Spatial mechanistic modelling to simulate movements and contacts between wildlife and livestock in Southern Africa
Abstract
The open interfaces between protected areas and rural communal lands in southern Africa are characterized by semi-arid savannas where wildlife-livestock interactions vary in frequency and intensity. In a context of increasing anthropization of land and trans-frontier conservation, the multiplication of these interactions may facilitate human-wildlife coexistence such as competition for natural resources, livestock predation, crop destruction by wildlife, and/or the risk of pathogen transmission between wild and domestic species. To better understand potential contacts between domestic and wild animals at these wildlife/livestock interfaces, we developed a method combining remote sensing and spatial modelling to simulate the movements of African buffalo (Syncerus caffer) and domestic cattle (Bos taurus, Bos indicus).
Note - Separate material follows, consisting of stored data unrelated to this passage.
/-- The class of a blocked turn (00 R16; 07 R210). -/
inductive WaitClass where
  | mem | msg
  deriving DecidableEq, Repr

/-- The full-empty action of an access at its home (05 R149). -/
inductive FeAct where
  | none | wait | waitClear | test | fill | waitFill
  deriving DecidableEq, Repr

/-- The condition of a wait on a word (05 R169, R170). -/
inductive WaitOp where
  | eq | ne | ge | any | zero
  deriving DecidableEq, Repr

/-- The atomics of 05 R155. -/
inductive AmoOp where
  | swap | cas | add | max
  deriving DecidableEq, Repr

/-- One access as its home sees it. `add` is the acknowledged add of a join word (05 R166, R168). -/
inductive MemOp where
  | load (size : Nat) (fe : FeAct)
  | store (size : Nat) (data : Word) (fe : FeAct)
  | amo (op : AmoOp) (size : Nat) (b c : Word)
  | add (delta : Word)
  | wait (op : WaitOp) (size : Nat) (v : Word)
  | post (op : PostOp) (size : Nat) (data : Word)
  /-- bytes of one granule, read or written by an instruction that moves a block (00 R13) -/
  | get (n : Nat)
  | put (data : List Byte)
  /-- the granule is marked empty; n bytes of a range lie in it (09 R300) -/
  | mark (n : Nat)
  deriving DecidableEq, Repr

/-- What the requester does with the answer of an access (05 R148, R155, R166 to R172; 06 R199). -/
inductive Cont where
  /-- LD, LDU: destination, size, sign extension, .FT -/
  | load (d : Reg) (size : Nat) (signed test : Bool)
  /-- ST.EF -/
  | store
  /-- AMO; cas writes p3 -/
  | amo (d : Reg) (size : Nat) (cas : Bool)
  /-- LDS: the strand does not wait; the number of its record and its destination -/
  | lds (id : Nat) (d : Reg)
  /-- WAIT*: the member as WAIT-EXPIRY records it, and the awaited value -/
  | wait (member v : Word)
  | join
  /-- EXIT's add of −1 -/
  | exit
  /-- SPAWN's add of 1: child's entry and kind, and the place reserved (a slot, or 32 the cloakroom, 33 the spill shed) -/
  | spawn (target : Word) (heavy : Bool) (place : Nat)
  /-- a board query of FWAIT, FTEST, FSTATUS, LSTAT, or of a HANDLE-pending source -/
  | fwait (a : Reg)
  | ftest (a : Reg)
  | fstatus (d a : Reg)
  | lstat (d a : Reg)
  | source (a : Reg)
  /-- RAPP, RSTEAL, RCRED -/
  | rapp (cidx : Nat)
  | rsteal (d : Reg) (off : Nat)
  | rcred (d : Reg) (cidx : Nat)
  /-- LAUNCH, SEAM, BARC, BARG and the W-collectives -/
  | launch (d : Reg)
  | seam (d : Reg)
  | barc (d : Reg)
  /-- LOGCMD SEAM -/
  | command
  /-- an engine request sent to a proxy (06 R205): COPY or MTASK, MPROG, MQUERY, with the feature's FEAT bit -/
  | proxy (d : Reg) (bit : Nat)
  | proxyProg
  | proxyQuery (d : Reg)
  /-- INVR, INVA, ICINV -/
  | inval
  /-- one granule of a block -/
  | block
  /-- REINJ of entry i of frame n of HERE, and CTXLOAD's sending of one; 64 + e names the strand in departure entry e -/
  | reinj (frame i : Nat)
  | replay (frame i : Nat)
  deriving DecidableEq, Repr

/-- A memory access of a strand, with every register value read at issue (05 R143). -/
structure MemReq where
  pa : Nat
  va : Word
  op : MemOp
  cont : Cont
  aq : Bool
  rl : Bool
  /-- the leaf of the translation, 0 when no leaf was consulted -/
  leaf : Word
  /-- the deadline of a limited wait, in core cycles -/
  limit : Option Nat
  /-- log2 of the page translated, for 11 R370 (model's own) -/
  shift : Nat := 16
  deriving DecidableEq, Repr

/-- Progress of a holding vector instruction (08 R266, R272): the next element, VGATH's rerun flag, the values of its general
registers, bytes read and not yet used, and flags that wait for its completion (01 R26). A stop is taken where `pos` is a multiple of
`unit`; 0 is an instruction that completes first. -/
structure VProg where
  unit : Nat
  pos : Nat
  rerun : Bool
  vals : List Word
  buf : List Byte
  fl : Flags
  deriving DecidableEq, Repr

/-- The state of a block that an instruction moves one granule at a time (06 R203): its bytes by offset, its length, and the bytes moved so
far. `phase`: 0 markings, 1 CTXSAVE or CTXLOAD moves its record, 2 CTXLOAD has placed it and sends replay entries; then `pos` is the first
identity placed and `len` how many. -/
structure Bulk where
  img : List Host.Cell
  len : Nat
  pos : Nat
  phase : Nat := 0
  deriving DecidableEq, Repr

/-- What a strand in a slot is doing (00 R15, R16; 06 R189, R193). -/
inductive Run where
  /-- issues at its next turn -/
  | ready
  /-- its instruction found a condition false and tries again at its next turn -/
  | blocked (cls : WaitClass)
  /-- a request was sent and the answer is awaited -/
  | await (cls : WaitClass) (r : MemReq)
  /-- Go in progress: the coat leaves when the strand has drained and an entry is free -/
  | departing (dest : CoreId) (op : Option MemReq)
  /-- arrived with an access to make before the next instruction -/
  | arrived (op : MemReq)
  /-- stopped by a pre-emption, launch or seam stop, with what it was doing -/
  | stopped (was : Option MemReq)
  /-- faulted: issues nothing until its launch ends -/
  | faulted
  deriving DecidableEq, Repr

/-- A trap that waits for the strand to drain (06 R193). -/
structure TrapReq where
  kind : Nat
  pc : Word
  info : Vector Word 4
  deriving DecidableEq, Repr

/-- A strand (01). Reset values are those at dispatch (01 R23, R31). -/
structure Strand where
  uid : Nat
  g : Vector Word 16
  pend : Vector Pend 16
  p : Vector Bool 4
  pc : Word
  stat : Stat
  fcw : Fcw
  jw : Word
  pix : Option Nat
  /-- the PC whose instruction PIX belongs to (06 R201; model's own) -/
  pixPc : Word
  sid : Nat
  ldep : Nat
  loops : Vector Loop 4
  fmta : Nat
  fmtb : Nat
  sca : Word
  scb : Word
  task : Word
  gang : Word
  crew : Word
  pinc : Nat
  det : Detector
  failrec : FailRec
  fwd : Nat
  bounce : Nat
  asid : Nat
  cln : Nat
  lslot : Option Nat
  posts : List Post
  lds : List LdsRec
  rq : List Replay
  floor : List (Nat × Nat)
  vctx : Option Nat
  qb : Option QBind
  handlerOf : Option Nat
  brkskip : Bool
  /-- the place that SPAWN holds for its child: a slot, 32 the cloakroom, 33 the spill shed (05 R166 step 3; model's own) -/
  nest : Option Nat
  hold : Option VProg
  /-- the bytes of a descriptor or record read so far (00 R13), and a block under way; model's own -/
  rbuf : List Byte
  bulk : Option Bulk
  trap : Option TrapReq
  run : Run
  /-- the deadline of the instruction now blocked, in core cycles -/
  deadline : Option Nat
  /-- the halfwords of the chain last fetched (06 R187, R196) -/
  chain : List Nat
  deriving DecidableEq, Repr

/-- A trap frame that holds a strand (06 R196). -/
structure Frame where
  st : Strand
  kind : Nat
  ilen : Nat
  info : Vector Word 4
  brkskip : Bool
  deriving DecidableEq, Repr

/-- An error in an entry of a core's own tables (07 R239): a single-bit one is corrected when the entry is read, any other ends the
launch. -/
inductive Mark where
  | clean | single | double
  deriving DecidableEq, Repr

/-- A vector context (08 R242). Elements at their reset value 0 are not listed; key 256 × register + element. -/
structure VecCtx where
  owner : Nat
  v : List (Nat × Nat)
  m : Vector (BitVec 256) 4
  vl : Nat
  ty : Elem
  blen : Nat
  vdm : BitVec 256
  vdmpc : Word
  deriving DecidableEq, Repr

/-- A coat: the strand it carries, the access to make on arrival and its journey (07 R217, R218). -/
structure Coat where
  st : Strand
  op : Option MemReq
  src : CoreId
  entry : Nat
  dst : CoreId
  fwd : Nat
  bounce : Nat
  /-- the crew descriptor and the loop annex are still to be read (07 R220, R221) -/
  needDesc : Bool
  needAnnex : Bool
  /-- the place that admission holds for it: a slot, 32 the cloakroom, 33 the spill shed, 34 the reserved entry -/
  place : Nat
  /-- an error in the entry that holds it -/
  mark : Mark
  /-- PREV is left as it is: a move by CTXLOAD (07 R229) -/
  keepPrev : Bool
  /-- the vector context that travels with a bound strand (06 R207) -/
  vec : Option VecCtx
  deriving DecidableEq, Repr

/-- A departure entry (07 R222, R225). `ready` is the cycle at which a bounced coat may be re-sent; `mark` an error in its annex. -/
structure Departure where
  coat : Coat
  landed : Bool
  ready : Nat
  mark : Mark
  deriving DecidableEq, Repr

/-! ### Units of the core -/

/-- The class boot test gives a position (12 R376). -/
inductive Class where
  | untested | live | dark | dead
  deriving DecidableEq, Repr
Satellite-derived maps of surface water and vegetation, the primary determinants of movement for these ungulate species, were integrated into a mechanistic and stochastic model of collective movements of individuals interacting according to group cohesion and alignment. This model allowed simulations of herd movements and the location of contact areas with their seasonal dynamics in space and time at the periphery of three national parks in Zimbabwe and South Africa. Model outputs were compared to Global Positioning Systems collar location data of 32 individuals (14 buffalo and 18 cattle). The modelled results show a high spatial and seasonal variability of contacts between buffalo and cattle in the three study sites, and a landscape scale correspondence between spatial extensions of the modelled and observed contact areas. These results illustrate the potential of spatial modelling combined with remote sensing to generically simulate animal movements and contacts at landscape scale while providing opportunities to explore the management of these wildlife/livestock interfaces through, for example, a further coupling with epidemiological modelling.